Jim Geraghty was very unhappy with a post I wrote last week questioning his focus on voter fraud and his relative lack of concern over states purging voters from the rolls. I argued that Geraghty couldn't point out a single instance of organized voter fraud. When Geraghty tried to, he ran into some trouble, before asserting that ACORN's turning in bad registration forms were proof of a conspiracy to commit registration fraud.
Hey, guess who was out registering voters in this district before the primary? Aw, you saw this coming - ACORN. The same group running into legal troubles in thirteen other states. When you see the same issues coming up with the same group in fourteen different instances, how much more evidence do you need before you conclude that this is "organized voter fraud"?Well for one thing, I'd need Jim Geraghty to learn the difference between voter fraud and registration fraud. But if we were trying to figure out if ACORN had conspired to commit registration fraud, I would be interested in discovering a compelling incentive for them to do so. The incentive for registration workers to turn in fraudulent forms is obvious -- they do it so they get paid for work they don't do. The incentive for ACORN to tell its workers to commit registration fraud is less clear. ACORN compelled by law in many states to turn in bad forms, no matter how blatantly fraudulent, they can't affect the outcome of the election by registering people who can't vote or don't exist, and it draws a great deal of negative attention from bad registration forms. In fact, the best way for ACORN to get the policy changes it wants is by registering people legally.

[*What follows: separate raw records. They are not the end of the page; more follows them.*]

/-- L0 of R156, 0.1 Gbit/s (R533, Table 20.6). -/
def LEDGER.FAB_L0_L0 : Field := ⟨.ledger, 0x40, 0, 16, .const 0⟩
/-- LA and LB of R156, 0.1 Gbit/s (R533, Table 20.6). -/
def LEDGER.FAB_AB_LA : Field := ⟨.ledger, 0x44, 0, 16, .const 0⟩
/-- LA and LB of R156, 0.1 Gbit/s (R533, Table 20.6). -/
def LEDGER.FAB_AB_LB : Field := ⟨.ledger, 0x44, 16, 16, .const 0⟩
/-- As SYNCMGR.MEM_TOTAL.BW (R533, Table 20.6). -/
def LEDGER.MEM_BW : Field := ⟨.ledger, 0x48, 0, 14, .const 0⟩
/-- As SYNCMGR.MEM_TOTAL.CAP (R533, Table 20.6). -/
def LEDGER.MEM_CAP : Field := ⟨.ledger, 0x48, 16, 15, .const 0⟩
/-- Shares charged, 0 to 144 (R533, Table 20.6). -/
def LEDGER.ENGINES_SHARES : Field := ⟨.ledger, 0x4C, 0, 8, .const 0⟩
/-- Assignable engines with 4 free shares (R533, Table 20.6). -/
def LEDGER.ENGINES_FREE : Field := ⟨.ledger, 0x4C, 8, 6, .const 0⟩
/-- Spares free for a hard fault, 0 to 4 (R533, Table 20.6). -/
def LEDGER.ENGINES_SPARES : Field := ⟨.ledger, 0x4C, 16, 3, .const 0⟩
/-- Contexts allocated (R533, Table 20.6). -/
def LEDGER.FLOW_CONTEXTS : Field := ⟨.ledger, 0x50, 0, 19, .const 0⟩
/-- Source and destination channels charged (R533, Table 20.6). -/
def LEDGER.AUDIO_CH_AS : Field := ⟨.ledger, 0x54, 0, 16, .const 0⟩
/-- Source and destination channels charged (R533, Table 20.6). -/
def LEDGER.AUDIO_CH_AD : Field := ⟨.ledger, 0x54, 16, 16, .const 0⟩
/-- Converters allocated, 0 to 256 (R533, Table 20.6). -/
def LEDGER.AUDIO_PROC_SRUS : Field := ⟨.ledger, 0x58, 0, 9, .const 0⟩
/-- Long-delay channels, 0 to 4,096 (R533, Table 20.6). -/
def LEDGER.AUDIO_PROC_POOL : Field := ⟨.ledger, 0x58, 16, 13, .const 0⟩
/-- Mix-bus pool inputs assigned, 0 to 8,192 (R533, Table 20.6). -/
def LEDGER.MIX_INPUTS : Field := ⟨.ledger, 0x5C, 0, 14, .const 0⟩
/-- Largest link charge, 0.1 Gbit/s; per link in MESH[n].LOAD (R533, Table 20.6). -/
def LEDGER.LINKS_MAX : Field := ⟨.ledger, 0x60, 0, 13, .const 0⟩
/-- A supervisor decides requests (R533, Table 20.6). -/
def LEDGER.STAT_SERVING : Field := ⟨.ledger, 0x64, 0, 1, .const 0⟩
/-- Under R412 (R533, Table 20.6). -/
def LEDGER.STAT_REBUILDING : Field := ⟨.ledger, 0x64, 1, 1, .const 0⟩
/-- Under R43 (R533, Table 20.6). -/
def LEDGER.STAT_PRESSURE : Field := ⟨.ledger, 0x64, 2, 1, .const 0⟩
/-- Under R215 (R533, Table 20.6). -/
def LEDGER.STAT_RESERVE_SPENT : Field := ⟨.ledger, 0x64, 3, 1, .const 0⟩
/-- Code of the last refusal (R533, Table 20.6). -/
def LEDGER.LAST_REF_CODE : Field := ⟨.ledger, 0x68, 0, 8, .const 0⟩
/-- Index of the failing take or request, 0 to 4,095 (R533, Table 20.6). -/
def LEDGER.LAST_REF_INDEX : Field := ⟨.ledger, 0x68, 8, 12, .const 0⟩
/-- Member of the failing part; this member's SELF_ID for a request decided here alone, and 0 outside a formation (R533, Table 20.6). -/
def LEDGER.LAST_REF_MEMBER : Field := ⟨.ledger, 0x68, 20, 3, .const 0⟩
/-- Master ID of Table 19.2 to which the request is attributed under R533; 7 for a request that the device makes of its own (R533, Table 20.6). -/
def LEDGER.LAST_REF_MASTER : Field := ⟨.ledger, 0x68, 23, 3, .const 0⟩
/-- PAGE_ID of the page through which the request came (R533, Table 20.6). -/
def LEDGER.LAST_REF_PAGE_PAGE_ID : Field := ⟨.ledger, 0x6C, 0, 32, .const 0⟩
/-- Uptime of the refusal; [31:0], then [47:32] at [15:0]; a read of LO latches HI (R533, Table 20.6). -/
def LEDGER.LAST_REF_STAMP_LO_STAMP : Field := ⟨.ledger, 0x70, 0, 32, .const 0⟩
/-- Uptime of the refusal; [31:0], then [47:32] at [15:0]; a read of LO latches HI (R533, Table 20.6). -/
def LEDGER.LAST_REF_STAMP_HI_STAMP : Field := ⟨.ledger, 0x74, 0, 16, .const 0⟩
/-- Header counter; saturating (R533). -/
def LEDGER.CNT_ADMITTED : Field := ⟨.ledger, 0x28, 0, 32, .const 0⟩
/-- Header counter; saturating (R533). -/
def LEDGER.CNT_REFUSED : Field := ⟨.ledger, 0x2C, 0, 32, .const 0⟩
/-- Header counter; saturating (R533). -/
def LEDGER.CNT_REBUILDS : Field := ⟨.ledger, 0x30, 0, 32, .const 0⟩
/-- EVT_STAT [0]: A request refused (R533, Table 20.6). -/
abbrev LEDGER.EV_REFUSAL : Nat := 0
/-- EVT_STAT [1]: Ledger pressure under R43 began or ended (R533, Table 20.6). -/
abbrev LEDGER.EV_PRESSURE_ON : Nat := 1
/-- EVT_STAT [2]: Ledger pressure under R43 began or ended (R533, Table 20.6). -/
abbrev LEDGER.EV_PRESSURE_OFF : Nat := 2
/-- EVT_STAT [3]: Rebuild under R412 ended (R533, Table 20.6). -/
abbrev LEDGER.EV_REBUILT : Nat := 3
/-- Fields of the LEDGER page, part 0. -/
def LEDGER.layout0 : List LayoutRow := [
  ⟨LEDGER.FAB_L0_L0, 0, 1, .ro, 0, 262143⟩,
  ⟨LEDGER.FAB_AB_LA, 0, 1, .ro, 0, 262143⟩,
  ⟨LEDGER.FAB_AB_LB, 0, 1, .ro, 0, 262143⟩,
  ⟨LEDGER.MEM_BW, 0, 1, .ro, 0, 262143⟩,
  ⟨LEDGER.MEM_CAP, 0, 1, .ro, 0, 262143⟩,
  ⟨LEDGER.ENGINES_SHARES, 0, 1, .ro, 0, 262143⟩,
  ⟨LEDGER.ENGINES_FREE, 0, 1, .ro, 0, 262143⟩,
  ⟨LEDGER.ENGINES_SPARES, 0, 1, .ro, 0, 262143⟩,
  ⟨LEDGER.FLOW_CONTEXTS, 0, 1, .ro, 0, 262143⟩,
  ⟨LEDGER.AUDIO_CH_AS, 0, 1, .ro, 0, 262143⟩,
  ⟨LEDGER.AUDIO_CH_AD, 0, 1, .ro, 0, 262143⟩,
  ⟨LEDGER.AUDIO_PROC_SRUS, 0, 1, .ro, 0, 262143⟩,
  ⟨LEDGER.AUDIO_PROC_POOL, 0, 1, .ro, 0, 262143⟩,
  ⟨LEDGER.MIX_INPUTS, 0, 1, .ro, 0, 262143⟩,
  ⟨LEDGER.LINKS_MAX, 0, 1, .ro, 0, 262143⟩,
  ⟨LEDGER.STAT_SERVING, 0, 1, .ro, 0, 262143⟩,
  ⟨LEDGER.STAT_REBUILDING, 0, 1, .ro, 0, 262143⟩,
  ⟨LEDGER.STAT_PRESSURE, 0, 1, .ro, 0, 262143⟩,
  ⟨LEDGER.STAT_RESERVE_SPENT, 0, 1, .ro, 0, 262143⟩,
  ⟨LEDGER.LAST_REF_CODE, 0, 1, .ro, 0, 262143⟩]
/-- Fields of the LEDGER page, part 1. -/
def LEDGER.layout1 : List LayoutRow := [
  ⟨LEDGER.LAST_REF_INDEX, 0, 1, .ro, 0, 262143⟩,
  ⟨LEDGER.LAST_REF_MEMBER, 0, 1, .ro, 0, 262143⟩,
  ⟨LEDGER.LAST_REF_MASTER, 0, 1, .ro, 0, 262143⟩,
  ⟨LEDGER.LAST_REF_PAGE_PAGE_ID, 0, 1, .ro, 0, 262143⟩,
  ⟨LEDGER.LAST_REF_STAMP_LO_STAMP, 0, 1, .ro, 0, 262143⟩,
  ⟨LEDGER.LAST_REF_STAMP_HI_STAMP, 0, 1, .ro, 0, 262143⟩,
  ⟨LEDGER.CNT_ADMITTED, 0, 1, .ro, 0, 262143⟩,
  ⟨LEDGER.CNT_REFUSED, 0, 1, .ro, 0, 262143⟩,
  ⟨LEDGER.CNT_REBUILDS, 0, 1, .ro, 0, 262143⟩]
/-- The fields of the LEDGER page with their access codes. -/
def LEDGER.layout : List LayoutRow := LEDGER.layout0 ++ LEDGER.layout1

Does that mean ACORN doesn't have problems? No, but Geraghty's argument that ACORN represents "organized voter fraud" based on their workers turning in bad forms is less than compelling. But if Geraghty is very concerned about registration fraud, I encourage him to look into Nathan Sproul, to whom McCain has given a great deal of money for voter registration efforts. Sam Stein reports that Sproul is accused of voter registration fraud in several states, which can only mean that he's part of a massive conspiracy to steal the election and unravel the fabric of our democracy.

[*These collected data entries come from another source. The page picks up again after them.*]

/-- 1: host packet path enabled (R151, Table 4.9). -/
def FLOW.FE_CTL_HOST_EN : Field := ⟨.flow, 0x40, 0, 1, .const 0⟩
/-- 1: copy IGMP and MLD to host queue 0 (R151, Table 4.9). -/
def FLOW.FE_CTL_HOST_IGMP : Field := ⟨.flow, 0x40, 1, 1, .const 0⟩
/-- Report robustness, 1 to 7 (R151, Table 4.9). -/
def FLOW.FE_CTL_ROBUST : Field := ⟨.flow, 0x40, 8, 3, .const 2⟩
/-- Unsolicited report interval in 10 ms (R151, Table 4.9). -/
def FLOW.FE_CTL_UNSOL_INT : Field := ⟨.flow, 0x40, 16, 10, .const 0x64⟩
/-- Context addressed (R151, Table 4.9). -/
def FLOW.CTX_REQ_FC : Field := ⟨.flow, 0x80, 0, 18, .const 0⟩
/-- 1 ALLOC from CTX_IMG, 2 MODIFY, 3 ACTIVATE, 4 DEACTIVATE, 5 FREE (R151, Table 4.9). -/
def FLOW.CTX_REQ_OP : Field := ⟨.flow, 0x80, 20, 3, .const 0⟩
/-- DEACTIVATE at the end of the current packet (R151, Table 4.9). -/
def FLOW.CTX_REQ_IMMEDIATE : Field := ⟨.flow, 0x80, 24, 1, .const 0⟩
/-- Submit; reads 0 (R151, Table 4.9). -/
def FLOW.CTX_REQ_GO : Field := ⟨.flow, 0x80, 31, 1, .const 0⟩
/-- Ledger code (R151, Table 4.9). -/
def FLOW.CTX_RESP_CODE : Field := ⟨.flow, 0x84, 0, 8, .const 0⟩
/-- Decided (R151, Table 4.9). -/
def FLOW.CTX_RESP_DONE : Field := ⟨.flow, 0x84, 8, 1, .const 0⟩
/-- Request being decided; GO ignored (R151, Table 4.9). -/
def FLOW.CTX_RESP_BUSY : Field := ⟨.flow, 0x84, 9, 1, .const 0⟩
/-- Contexts allocated (R151, Table 4.8). -/
def FLOW.FE_STAT_CONTEXTS : Field := ⟨.flow, 0x44, 0, 19, .const 0⟩
/-- Hold in microseconds, 0 to 1,000 (R151, Table 4.8). -/
def FLOW.FWD_HOLD_HOLD : Field := ⟨.flow, 0x48, 0, 10, .const 0x1f4⟩
/-- FC of the latest event (R151, Table 4.8). -/
def FLOW.EVT_FC_FC : Field := ⟨.flow, 0x4C, 0, 18, .const 0⟩
/-- Context image, words W0 to W11 (R151, Table 4.8). -/
def FLOW.CTX_IMG_WORD : Field := ⟨.flow, 0x50, 0, 32, .const 0⟩
/-- FWD_OUT (R151, Table 4.8). -/
def FLOW.FWD_TAKE_OUT_FC : Field := ⟨.flow, 0x88, 0, 18, .const 0⟩
/-- FWD_IN (R151, Table 4.8). -/
def FLOW.FWD_TAKE_IN_FC : Field := ⟨.flow, 0x8C, 0, 18, .const 0⟩
/-- 1: hold the flow take under R146 (R151, Table 4.8). -/
def FLOW.FWD_TAKE_IN_BATCH : Field := ⟨.flow, 0x8C, 30, 1, .const 0⟩
/-- Submit (R151, Table 4.8). -/
def FLOW.FWD_TAKE_IN_GO : Field := ⟨.flow, 0x8C, 31, 1, .const 0⟩
/-- Commit held takes (R151, Table 4.8). -/
def FLOW.FWD_GO_GO : Field := ⟨.flow, 0x90, 0, 1, .const 0⟩
/-- Ledger code (R151, Table 4.8). -/
def FLOW.FWD_RESP_CODE : Field := ⟨.flow, 0x94, 0, 8, .const 0⟩
/-- First failing flow take (R151, Table 4.8). -/
def FLOW.FWD_RESP_INDEX : Field := ⟨.flow, 0x94, 8, 9, .const 0⟩
/-- Decided (R151, Table 4.8). -/
def FLOW.FWD_RESP_DONE : Field := ⟨.flow, 0x94, 24, 1, .const 0⟩
/-- Flow take not yet acted (R151, Table 4.8). -/
def FLOW.FWD_RESP_PENDING : Field := ⟨.flow, 0x94, 25, 1, .const 0⟩
/-- IPv4 address of port p (FLOW[1]) (R151, Table 4.8). -/
def FLOW.PORT_ADDR_V4 : Field := ⟨.flow, 0x40, 0, 32, .const 0⟩
/-- IPv6 address word 0 of port p (FLOW[1]) (R151, Table 4.8). -/
def FLOW.PORT_ADDR_V6_0 : Field := ⟨.flow, 0x44, 0, 32, .const 0⟩
/-- IPv6 address word 1 of port p (FLOW[1]) (R151, Table 4.8). -/
def FLOW.PORT_ADDR_V6_1 : Field := ⟨.flow, 0x48, 0, 32, .const 0⟩
/-- IPv6 address word 2 of port p (FLOW[1]) (R151, Table 4.8). -/
def FLOW.PORT_ADDR_V6_2 : Field := ⟨.flow, 0x4C, 0, 32, .const 0⟩
/-- IPv6 address word 3 of port p (FLOW[1]) (R151, Table 4.8). -/
def FLOW.PORT_ADDR_V6_3 : Field := ⟨.flow, 0x50, 0, 32, .const 0⟩
/-- IPv4 enabled (FLOW[1]) (R151, Table 4.8). -/
def FLOW.PORT_ADDR_V4_EN : Field := ⟨.flow, 0x54, 0, 1, .const 0⟩
/-- IPv6 enabled (FLOW[1]) (R151, Table 4.8). -/
def FLOW.PORT_ADDR_V6_EN : Field := ⟨.flow, 0x54, 1, 1, .const 0⟩
/-- Word 0 of the /96 prefix k (FLOW[2]) (R151, Table 4.8). -/
def FLOW.PREFIX_WORD0 : Field := ⟨.flow, 0x800, 0, 32, .const 0⟩
/-- Word 1 of the /96 prefix k (FLOW[2]) (R151, Table 4.8). -/
def FLOW.PREFIX_WORD1 : Field := ⟨.flow, 0x804, 0, 32, .const 0⟩
/-- Word 2 of the /96 prefix k (FLOW[2]) (R151, Table 4.8). -/
def FLOW.PREFIX_WORD2 : Field := ⟨.flow, 0x808, 0, 32, .const 0⟩
/-- Prefix valid (FLOW[2]) (R151, Table 4.8). -/
def FLOW.PREFIX_VALID : Field := ⟨.flow, 0x80C, 31, 1, .const 0⟩
/-- Host queue ring (FLOW[3]) (R151, Table 4.8). -/
def FLOW.HQ_RX_BASE_LO : Field := ⟨.flow, 0x40, 0, 32, .const 0⟩
/-- Host queue ring (FLOW[3]) (R151, Table 4.8). -/
def FLOW.HQ_RX_BASE_HI : Field := ⟨.flow, 0x44, 0, 32, .const 0⟩
/-- Host queue ring (FLOW[3]) (R151, Table 4.8). -/
def FLOW.HQ_RX_SIZE : Field := ⟨.flow, 0x48, 0, 32, .const 0⟩
/-- Host queue ring (FLOW[3]) (R151, Table 4.8). -/
def FLOW.HQ_RX_HEAD : Field := ⟨.flow, 0x4C, 0, 32, .const 0⟩
/-- Host queue ring (FLOW[3]) (R151, Table 4.8). -/
def FLOW.HQ_RX_TAIL : Field := ⟨.flow, 0x50, 0, 32, .const 0⟩
/-- Host queue ring (FLOW[3]) (R151, Table 4.8). -/
def FLOW.HQ_RX_EN : Field := ⟨.flow, 0x54, 0, 1, .const 0⟩
/-- Host queue ring (FLOW[3]) (R151, Table 4.8). -/
def FLOW.HQ_TX_BASE_LO : Field := ⟨.flow, 0x240, 0, 32, .const 0⟩
/-- Host queue ring (FLOW[3]) (R151, Table 4.8). -/
def FLOW.HQ_TX_BASE_HI : Field := ⟨.flow, 0x244, 0, 32, .const 0⟩
/-- Host queue ring (FLOW[3]) (R151, Table 4.8). -/
def FLOW.HQ_TX_SIZE : Field := ⟨.flow, 0x248, 0, 32, .const 0⟩
/-- Host queue ring (FLOW[3]) (R151, Table 4.8). -/
def FLOW.HQ_TX_HEAD : Field := ⟨.flow, 0x24C, 0, 32, .const 0⟩
/-- Host queue ring (FLOW[3]) (R151, Table 4.8). -/
def FLOW.HQ_TX_TAIL : Field := ⟨.flow, 0x250, 0, 32, .const 0⟩
/-- Host queue ring (FLOW[3]) (R151, Table 4.8). -/
def FLOW.HQ_TX_EN : Field := ⟨.flow, 0x254, 0, 1, .const 0⟩
/-- Host filter f (FLOW[4]) (R151, Table 4.8). -/
def FLOW.HOST_FILT_VALUE : Field := ⟨.flow, 0x40, 0, 16, .const 0⟩
/-- Host filter f (FLOW[4]) (R151, Table 4.8). -/
def FLOW.HOST_FILT_KIND : Field := ⟨.flow, 0x40, 16, 2, .const 0⟩
/-- Host filter f (FLOW[4]) (R151, Table 4.8). -/
def FLOW.HOST_FILT_QUEUE : Field := ⟨.flow, 0x40, 18, 4, .const 0⟩
/-- Host filter f (FLOW[4]) (R151, Table 4.8). -/
def FLOW.HOST_FILT_PORT : Field := ⟨.flow, 0x40, 22, 7, .const 0⟩
/-- Header counter; saturating (R151). -/
def FLOW.CNT_RX_NOMATCH : Field := ⟨.flow, 0x28, 0, 32, .const 0⟩
/-- Header counter; saturating (R151). -/
def FLOW.CNT_HOST_DROP : Field := ⟨.flow, 0x2C, 0, 32, .const 0⟩
/-- Header counter; saturating (R151). -/
def FLOW.CNT_ECC_CORR : Field := ⟨.flow, 0x30, 0, 32, .const 0⟩
/-- Header counter; saturating (R151). -/
def FLOW.CNT_ECC_UNCORR : Field := ⟨.flow, 0x34, 0, 32, .const 0⟩
/-- EVT_STAT [0]: Leg of a pair lost (R152). -/
abbrev FLOW.EV_LEG_LOST : Nat := 0
/-- EVT_STAT [1]: Leg of a pair back (R152). -/
abbrev FLOW.EV_LEG_BACK : Nat := 1
/-- EVT_STAT [2]: Both legs lost (R152). -/
abbrev FLOW.EV_PAIR_LOST : Nat := 2
/-- EVT_STAT [3]: Receive context lost (R152). -/
abbrev FLOW.EV_FLOW_LOST : Nat := 3
/-- EVT_STAT [4]: Frame geometry differs from FMT (R152). -/
abbrev FLOW.EV_FMT_MISMATCH : Nat := 4
/-- EVT_STAT [5]: Hold expired (R152). -/
abbrev FLOW.EV_HOLD_TRUNC : Nat := 5
/-- EVT_STAT [6]: Packets beyond BW dropped (R152). -/
abbrev FLOW.EV_POLICE : Nat := 6
/-- EVT_STAT [7]: Host-bound frame dropped (R152). -/
abbrev FLOW.EV_HOST_DROP : Nat := 7
/-- EVT_STAT [8]: Older querier heard (R152). -/
abbrev FLOW.EV_QUERIER_OLD : Nat := 8
/-- EVT_STAT [9]: Uncorrectable context word (R152). -/
abbrev FLOW.EV_CTX_ECC : Nat := 9
/-- EVT_STAT [10]: Bank stalled (R152). -/
abbrev FLOW.EV_BANK_STALL : Nat := 10
/-- EVT_STAT [11]: Change not applied (R152). -/
abbrev FLOW.EV_CFG_BLOCKED : Nat := 11
/-- EVT_STAT [12]: Descriptor done with INT (R152). -/
abbrev FLOW.EV_HQ_DONE : Nat := 12
/-- Fields of the FLOW page, part 0. -/
def FLOW.layout0 : List LayoutRow := [
  ⟨FLOW.FE_CTL_HOST_EN, 0, 1, .rw, 0, 0⟩,
  ⟨FLOW.FE_CTL_HOST_IGMP, 0, 1, .rw, 0, 0⟩,
  ⟨FLOW.FE_CTL_ROBUST, 0, 1, .rw, 0, 0⟩,
  ⟨FLOW.FE_CTL_UNSOL_INT, 0, 1, .rw, 0, 0⟩,
  ⟨FLOW.CTX_REQ_FC, 0, 1, .rw, 0, 0⟩,
  ⟨FLOW.CTX_REQ_OP, 0, 1, .rw, 0, 0⟩,
  ⟨FLOW.CTX_REQ_IMMEDIATE, 0, 1, .rw, 0, 0⟩,
  ⟨FLOW.CTX_REQ_GO, 0, 1, .w1s, 0, 0⟩,
  ⟨FLOW.CTX_RESP_CODE, 0, 1, .ro, 0, 0⟩,
  ⟨FLOW.CTX_RESP_DONE, 0, 1, .ro, 0, 0⟩,
  ⟨FLOW.CTX_RESP_BUSY, 0, 1, .ro, 0, 0⟩,
  ⟨FLOW.FE_STAT_CONTEXTS, 0, 1, .ro, 0, 0⟩,
  ⟨FLOW.FWD_HOLD_HOLD, 0, 1, .rw, 0, 0⟩,
  ⟨FLOW.EVT_FC_FC, 0, 1, .ro, 0, 0⟩,
  ⟨FLOW.CTX_IMG_WORD, 4, 12, .rw, 0, 0⟩,
  ⟨FLOW.FWD_TAKE_OUT_FC, 0, 1, .rw, 0, 0⟩,
  ⟨FLOW.FWD_TAKE_IN_FC, 0, 1, .rw, 0, 0⟩,
  ⟨FLOW.FWD_TAKE_IN_BATCH, 0, 1, .rw, 0, 0⟩,
  ⟨FLOW.FWD_TAKE_IN_GO, 0, 1, .w1s, 0, 0⟩,
  ⟨FLOW.FWD_GO_GO, 0, 1, .w1s, 0, 0⟩]
/-- Fields of the FLOW page, part 1. -/
def FLOW.layout1 : List LayoutRow := [
  ⟨FLOW.FWD_RESP_CODE, 0, 1, .ro, 0, 0⟩,
  ⟨FLOW.FWD_RESP_INDEX, 0, 1, .ro, 0, 0⟩,
  ⟨FLOW.FWD_RESP_DONE, 0, 1, .ro, 0, 0⟩,
  ⟨FLOW.FWD_RESP_PENDING, 0, 1, .ro, 0, 0⟩,
  ⟨FLOW.PORT_ADDR_V4, 32, 96, .rw, 1, 1⟩,
  ⟨FLOW.PORT_ADDR_V6_0, 32, 96, .rw, 1, 1⟩,
  ⟨FLOW.PORT_ADDR_V6_1, 32, 96, .rw, 1, 1⟩,
  ⟨FLOW.PORT_ADDR_V6_2, 32, 96, .rw, 1, 1⟩,
  ⟨FLOW.PORT_ADDR_V6_3, 32, 96, .rw, 1, 1⟩,
  ⟨FLOW.PORT_ADDR_V4_EN, 32, 96, .rw, 1, 1⟩,
  ⟨FLOW.PORT_ADDR_V6_EN, 32, 96, .rw, 1, 1⟩,
  ⟨FLOW.PREFIX_WORD0, 16, 128, .rw, 2, 2⟩,
  ⟨FLOW.PREFIX_WORD1, 16, 128, .rw, 2, 2⟩,
  ⟨FLOW.PREFIX_WORD2, 16, 128, .rw, 2, 2⟩,
  ⟨FLOW.PREFIX_VALID, 16, 128, .rw, 2, 2⟩,
  ⟨FLOW.HQ_RX_BASE_LO, 32, 16, .rw, 3, 3⟩,
  ⟨FLOW.HQ_RX_BASE_HI, 32, 16, .rw, 3, 3⟩,
  ⟨FLOW.HQ_RX_SIZE, 32, 16, .rw, 3, 3⟩,
  ⟨FLOW.HQ_RX_HEAD, 32, 16, .ro, 3, 3⟩,
  ⟨FLOW.HQ_RX_TAIL, 32, 16, .rw, 3, 3⟩]
/-- Fields of the FLOW page, part 2. -/
def FLOW.layout2 : List LayoutRow := [
  ⟨FLOW.HQ_RX_EN, 32, 16, .rw, 3, 3⟩,
  ⟨FLOW.HQ_TX_BASE_LO, 32, 16, .rw, 3, 3⟩,
  ⟨FLOW.HQ_TX_BASE_HI, 32, 16, .rw, 3, 3⟩,
  ⟨FLOW.HQ_TX_SIZE, 32, 16, .rw, 3, 3⟩,
  ⟨FLOW.HQ_TX_HEAD, 32, 16, .ro, 3, 3⟩,
  ⟨FLOW.HQ_TX_TAIL, 32, 16, .rw, 3, 3⟩,
  ⟨FLOW.HQ_TX_EN, 32, 16, .rw, 3, 3⟩,
  ⟨FLOW.HOST_FILT_VALUE, 8, 64, .rw, 4, 4⟩,
  ⟨FLOW.HOST_FILT_KIND, 8, 64, .rw, 4, 4⟩,
  ⟨FLOW.HOST_FILT_QUEUE, 8, 64, .rw, 4, 4⟩,
  ⟨FLOW.HOST_FILT_PORT, 8, 64, .rw, 4, 4⟩,
  ⟨FLOW.CNT_RX_NOMATCH, 0, 1, .ro, 0, 0⟩,
  ⟨FLOW.CNT_HOST_DROP, 0, 1, .ro, 0, 0⟩,
  ⟨FLOW.CNT_ECC_CORR, 0, 1, .ro, 0, 0⟩,
  ⟨FLOW.CNT_ECC_UNCORR, 0, 1, .ro, 0, 0⟩]
/-- The fields of the FLOW page with their access codes. -/
def FLOW.layout : List LayoutRow := FLOW.layout0 ++ FLOW.layout1 ++ FLOW.layout2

Geraghty then made this argument:
Their argument is that no state authority should be ensuring that voter registration applications match actual people, despite the horror stories of ACORN pestering people to register 27 times, etc. Anyone who shows up at any voting booth should be allowed to cast a vote, whether or not they can demonstrate that they are who they say they are.
Well, not that's not my argument. My argument is that the law requires first time voters to show a federally approved form of ID, which makes it terribly difficult to vote as Tony Romo unless you are in fact, Tony Romo. But I should be clear on this second point: I'm not against purges, which are a necessary part of maintaining the voter rolls. I'm against purges being conducted in secret without oversight, without informing the subject of a purge before they are purged, and when a purge is conducted illegally within 90 days of an election. I'm against them being done this way because they end up disenfranchising thousands of people, often over data entry problems, illegible handwriting, and typos. Given that we know the databases are prone to error, this shouldn't be controversial.